Task directions: Retype, exactly as they appear below, the lines between the line holding "decodeTableWord 6 0b101011" and the line holding "nextIs (step (State.reset.withFetchWord 8 0x40))", both ends included.

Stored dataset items
/-- The "after" column of section 2.1, with both pending flags clear. -/
def after (st : BitVec 3) (ap : Bool) (ptr sr : Byte) (cnt : BitVec 4) (ovfEn sdaOe : Bool) (t : State) : Bool :=
  t.st == st && t.ap == ap && t.ptr == ptr && t.sr == sr && t.cnt == cnt && t.ovfEn == ovfEn && t.sdaOe == sdaOe &&
    !t.startPend && !t.ovfPend

/-- The columns `rdata`, `err` and "written" of section 2.2. -/
def answers (data : Word) (code : BitVec 2) (written : Memory) (t : State) : Bool :=
  t.rdata == data && t.err == code && t.rf == written

/-- A file that is all zero but for these bytes, N = 256. -/
def file (m : Memory) : State := { base with params := { p256 with rfInit := [] }, rf := m }

/-! ### WellFormed -/

theorem test_reserved_state_refuses_a_state_code : Instr.wf (.ovfReservedState 2 false) = false := by decide

theorem test_reserved_state_refuses_the_last_state_code : Instr.wf (.ovfReservedState 5 true) = false := by decide

theorem test_reserved_state_takes_the_reserved_codes :
    Instr.wf (.ovfReservedState 6 false) = true ∧ Instr.wf (.ovfReservedState 7 true) = true := by decide

/-! ### Decoding, from words written out bit by bit -/

theorem test_decode_start : decode (.event 0b01_010_1#6) = .ok (.start 0b010#3 true) := by rfl
theorem test_decode_address_byte : decode (.event 0b10_000_0#6) = .ok .ovfAwaitAddressByte := by rfl
theorem test_decode_address_ack : decode (.event 0b10_000_1#6) = .ok .ovfAwaitAddressAck := by rfl
theorem test_decode_pointer_byte : decode (.event 0b10_001_0#6) = .ok .ovfAwaitRegisterPointerByte := by rfl
theorem test_decode_pointer_ack : decode (.event 0b10_001_1#6) = .ok .ovfAwaitRegisterPointerAck := by rfl
theorem test_decode_write_byte : decode (.event 0b10_010_0#6) = .ok .ovfWriteDataByte := by rfl
theorem test_decode_write_ack : decode (.event 0b10_010_1#6) = .ok .ovfWriteDataAck := by rfl
theorem test_decode_post_byte : decode (.event 0b10_011_0#6) = .ok .ovfPostWriteAckByte := by rfl
theorem test_decode_post_ack : decode (.event 0b10_011_1#6) = .ok .ovfPostWriteAckAck := by rfl
theorem test_decode_read_pre_ack : decode (.event 0b10_100_1#6) = .ok .ovfReadDataPreAck := by rfl
theorem test_decode_read_pre_byte : decode (.event 0b10_100_0#6) = .ok .ovfReadDataPreByte := by rfl
theorem test_decode_read_poll_byte : decode (.event 0b10_101_0#6) = .ok .ovfReadAckPollByte := by rfl
theorem test_decode_read_poll_ack : decode (.event 0b10_101_1#6) = .ok .ovfReadAckPollAck := by rfl
theorem test_decode_reserved : decode (.event 0b10_111_0#6) = .ok (.ovfReservedState 0b111#3 false) := by rfl
theorem test_decode_no_event : decode (.event 0b00_010_1#6) = .error .noEvent := by rfl
theorem test_decode_never_formed : decode (.event 0b11_000_0#6) = .error .eventNeverFormed := by rfl
theorem test_decode_get_u8 : decode (.command 0b0_0_00#4 5 7) = .ok (.getU8 5) := by rfl
theorem test_decode_get_u16 : decode (.command 0b0_0_01#4 5 7) = .ok (.getU16 5) := by rfl
theorem test_decode_get_u32 : decode (.command 0b0_0_10#4 5 7) = .ok (.getU32 5) := by rfl
theorem test_decode_get_s8 : decode (.command 0b0_1_00#4 5 7) = .ok (.getS8 5) := by rfl
theorem test_decode_get_s16 : decode (.command 0b0_1_01#4 5 7) = .ok (.getS16 5) := by rfl
theorem test_decode_get_s32 : decode (.command 0b0_1_10#4 5 7) = .ok (.getS32 5) := by rfl
theorem test_decode_set_u8 : decode (.command 0b1_0_00#4 5 7) = .ok (.setU8 5 7) := by rfl
theorem test_decode_set_u16 : decode (.command 0b1_0_01#4 5 7) = .ok (.setU16 5 7) := by rfl
theorem test_decode_set_u32 : decode (.command 0b1_0_10#4 5 7) = .ok (.setU32 5 7) := by rfl
theorem test_decode_set_s8 : decode (.command 0b1_1_00#4 5 7) = .ok (.setS8 5 7) := by rfl
theorem test_decode_set_s16 : decode (.command 0b1_1_01#4 5 7) = .ok (.setS16 5 7) := by rfl
theorem test_decode_set_s32 : decode (.command 0b1_1_10#4 5 7) = .ok (.setS32 5 7) := by rfl
theorem test_decode_reserved_width :
    decode (.command 0b1_0_11#4 5 7) = .ok (.reservedWidth true false 5 7) := by rfl
theorem test_decode_clock : decode (.action 0b01#2) = .ok (.clock true) := by rfl
theorem test_decode_start_cond : decode (.action 0b10#2) = .ok .startCond := by rfl
theorem test_decode_stop_cond : decode (.action 0b11#2) = .ok .stopCond := by rfl
theorem test_decode_addr_w : decode (.wire 0b0100000_0#8) = .ok (.addrW 0b0100000#7) := by rfl
theorem test_decode_addr_r : decode (.wire 0b0100000_1#8) = .ok (.addrR 0b0100000#7) := by rfl

theorem test_table_words_by_their_length :
    decodeTableWord 2 0b10 = some .startCond ∧ decodeTableWord 4 0b1010 = some (.setU32 0 0) ∧
    decodeTableWord 6 0b101011 = some .ovfReadAckPollAck ∧ decodeTableWord 8 0x41 = some (.addrR 0x20) := by decide

theorem test_table_words_in_a_byte :
    decodeTableWord 8 0x0E = some (.setS32 0 0) ∧ decodeTableWord 8 0x10 = some (.start 0 false) ∧
    decodeTableWord 8 0x2C = some (.ovfReservedState 6 false) ∧ decodeTableWord 8 0x40 = some (.addrW 0x20) := by decide

theorem test_placed_words_run_first_after_reset :
    nextIs (step (State.reset.withFetchWord 8 0x10)) (fun t => t.ovfEn) = true ∧
    nextIs (step (State.reset.withFetchWord 8 0x22)) (fun t => t.st == writeData) = true ∧
    nextIs (step (State.reset.withFetchWord 8 0x03)) (fun t => t.err == 2) = true ∧
    nextIs (step (State.reset.withFetchWord 2 0b11)) (fun t => t.stopFlag) = true ∧
    nextIs (step (State.reset.withFetchWord 8 0x40)) (fun t => t.inputs == []) = true := by decide

/-! ### Passes: 95_test_vectors.md section 2.1 -/

theorem test_start_in_mid_byte :
    nextIs (exec (.start 2 false) { row 2 false 0x07 0x5A with cnt := 3, startPend := true, ovfPend := false })
      (after 0 false 0x07 0x5A 8 true false) = true := by decide

theorem test_start_discards_the_overflow :
    nextIs (exec (.start 3 true) { row 3 true 0x04 0x00 with startPend := true })
      (after 0 false 0x04 0x00 8 true false) = true := by decide

theorem test_address_match_read :
    nextIs (exec .ovfAwaitAddressByte (row 0 false 0 0x41)) (after 4 true 0 0 1 true true) = true := by decide

theorem test_address_mismatch :
    nextIs (exec .ovfAwaitAddressByte (row 0 false 0 0x42)) (after 0 false 0 0x42 8 false false) = true := by decide

theorem test_address_ack_fails_safe :
    nextIs (exec .ovfAwaitAddressAck (row 0 true 4 0)) (after 0 false 4 0 8 false false) = true := by decide

theorem test_pointer_byte :
    nextIs (exec .ovfAwaitRegisterPointerByte (row 1 false 0 0x03)) (after 2 true 3 0 1 true true) = true := by decide

theorem test_pointer_byte_wraps :
    nextIs (exec .ovfAwaitRegisterPointerByte (row16 1 false 0 0x13)) (after 2 true 3 0 1 true true) = true := by decide

theorem test_pointer_ack :
    nextIs (exec .ovfAwaitRegisterPointerAck { row 1 true 0 0 with sdaOe := true })
      (after 1 false 0 0 8 true false) = true := by decide

theorem test_first_data_byte :
    nextIs (exec .ovfWriteDataByte (row 2 false 3 0xAB))
      (fun t => after 3 true 3 0 1 true true t && t.rfByte 3 == 0xAB && t.rfByte 4 == 0x34) = true := by decide

theorem test_write_data_ack :
    nextIs (exec .ovfWriteDataAck { row 2 true 3 0 with sdaOe := true }) (after 2 false 3 0 8 true false) = true := by decide

theorem test_further_byte_wraps :
    nextIs (exec .ovfPostWriteAckByte (row 3 false 0xFF 0x11))
      (fun t => after 3 true 0 0 1 true true t && t.rfByte 0 == 0x11) = true := by decide

theorem test_further_byte_after_stop :
    nextIs (exec .ovfPostWriteAckByte { row 3 false 3 0xCD with stopFlag := true })
      (fun t => after 0 false 3 0xCD 8 false false t && t.rf == [] && t.stopFlag) = true := by decide

theorem test_post_write_ack :
    nextIs (exec .ovfPostWriteAckAck { row 3 true 3 0 with sdaOe := true, stopFlag := true })
      (after 3 false 3 0 8 true false) = true := by decide

theorem test_load_first_read_byte :
    nextIs (exec .ovfReadDataPreAck { row 4 true 3 0 with sdaOe := true }) (after 5 false 3 0x33 8 true true) = true := by decide

theorem test_read_data_pre_byte_fails_safe :
    nextIs (exec .ovfReadDataPreByte (row 4 false 3 0)) (after 0 false 3 0 8 false false) = true := by decide

theorem test_byte_sent :
    nextIs (exec .ovfReadAckPollByte { row 5 false 3 0x33 with sdaOe := true })
      (after 5 true 3 0x33 1 true false) = true := by decide

theorem test_master_ack_wraps :
    nextIs (exec .ovfReadAckPollAck (row16 5 true 0x0F 0x00)) (after 5 false 0 0x30 8 true true) = true := by decide

theorem test_master_nack :
    nextIs (exec .ovfReadAckPollAck (row 5 true 3 0x67)) (after 0 false 3 0x67 8 false false) = true := by decide

theorem test_reserved_code_7 :
    nextIs (exec (.ovfReservedState 7 true) { row 7 true 3 0 with sdaOe := true })
      (after 0 false 3 0 8 false false) = true := by decide

/-! ### Application operations: 95_test_vectors.md section 2.2 -/

theorem test_get_u8 : nextIs (exec (.getU8 5) (file [(5, 0x80)])) (answers 0x80 0 [(5, 0x80)]) = true := by decide

theorem test_get_u8_out_of_bounds :
    nextIs (exec (.getU8 16) (State.resetOf p16 0x20 [])) (answers 0 1 []) = true := by decide

theorem test_get_s8 : nextIs (exec (.getS8 5) (file [(5, 0x80)])) (answers 0xFFFFFF80 0 [(5, 0x80)]) = true := by decide

theorem test_get_s8_at_n_1 : nextIs (exec (.getS8 0) (State.resetOf p1 0x20 [])) (answers 0xFFFFFF9C 0 []) = true := by decide

theorem test_get_u16 :
    nextIs (exec (.getU16 5) (file [(5, 0x80), (6, 0x01)])) (answers 0x8001 0 [(5, 0x80), (6, 0x01)]) = true := by decide

theorem test_get_u16_out_of_bounds : nextIs (exec (.getU16 255) (file [])) (answers 0 1 []) = true := by decide

theorem test_get_s16 :
    nextIs (exec (.getS16 5) (file [(5, 0x80), (6, 0x01)])) (answers 0xFFFF8001 0 [(5, 0x80), (6, 0x01)]) = true := by decide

Solution for this task:
    decodeTableWord 6 0b101011 = some .ovfReadAckPollAck ∧ decodeTableWord 8 0x41 = some (.addrR 0x20) := by decide

theorem test_table_words_in_a_byte :
    decodeTableWord 8 0x0E = some (.setS32 0 0) ∧ decodeTableWord 8 0x10 = some (.start 0 false) ∧
    decodeTableWord 8 0x2C = some (.ovfReservedState 6 false) ∧ decodeTableWord 8 0x40 = some (.addrW 0x20) := by decide

theorem test_placed_words_run_first_after_reset :
    nextIs (step (State.reset.withFetchWord 8 0x10)) (fun t => t.ovfEn) = true ∧
    nextIs (step (State.reset.withFetchWord 8 0x22)) (fun t => t.st == writeData) = true ∧
    nextIs (step (State.reset.withFetchWord 8 0x03)) (fun t => t.err == 2) = true ∧
    nextIs (step (State.reset.withFetchWord 2 0b11)) (fun t => t.stopFlag) = true ∧
    nextIs (step (State.reset.withFetchWord 8 0x40)) (fun t => t.inputs == []) = true := by decide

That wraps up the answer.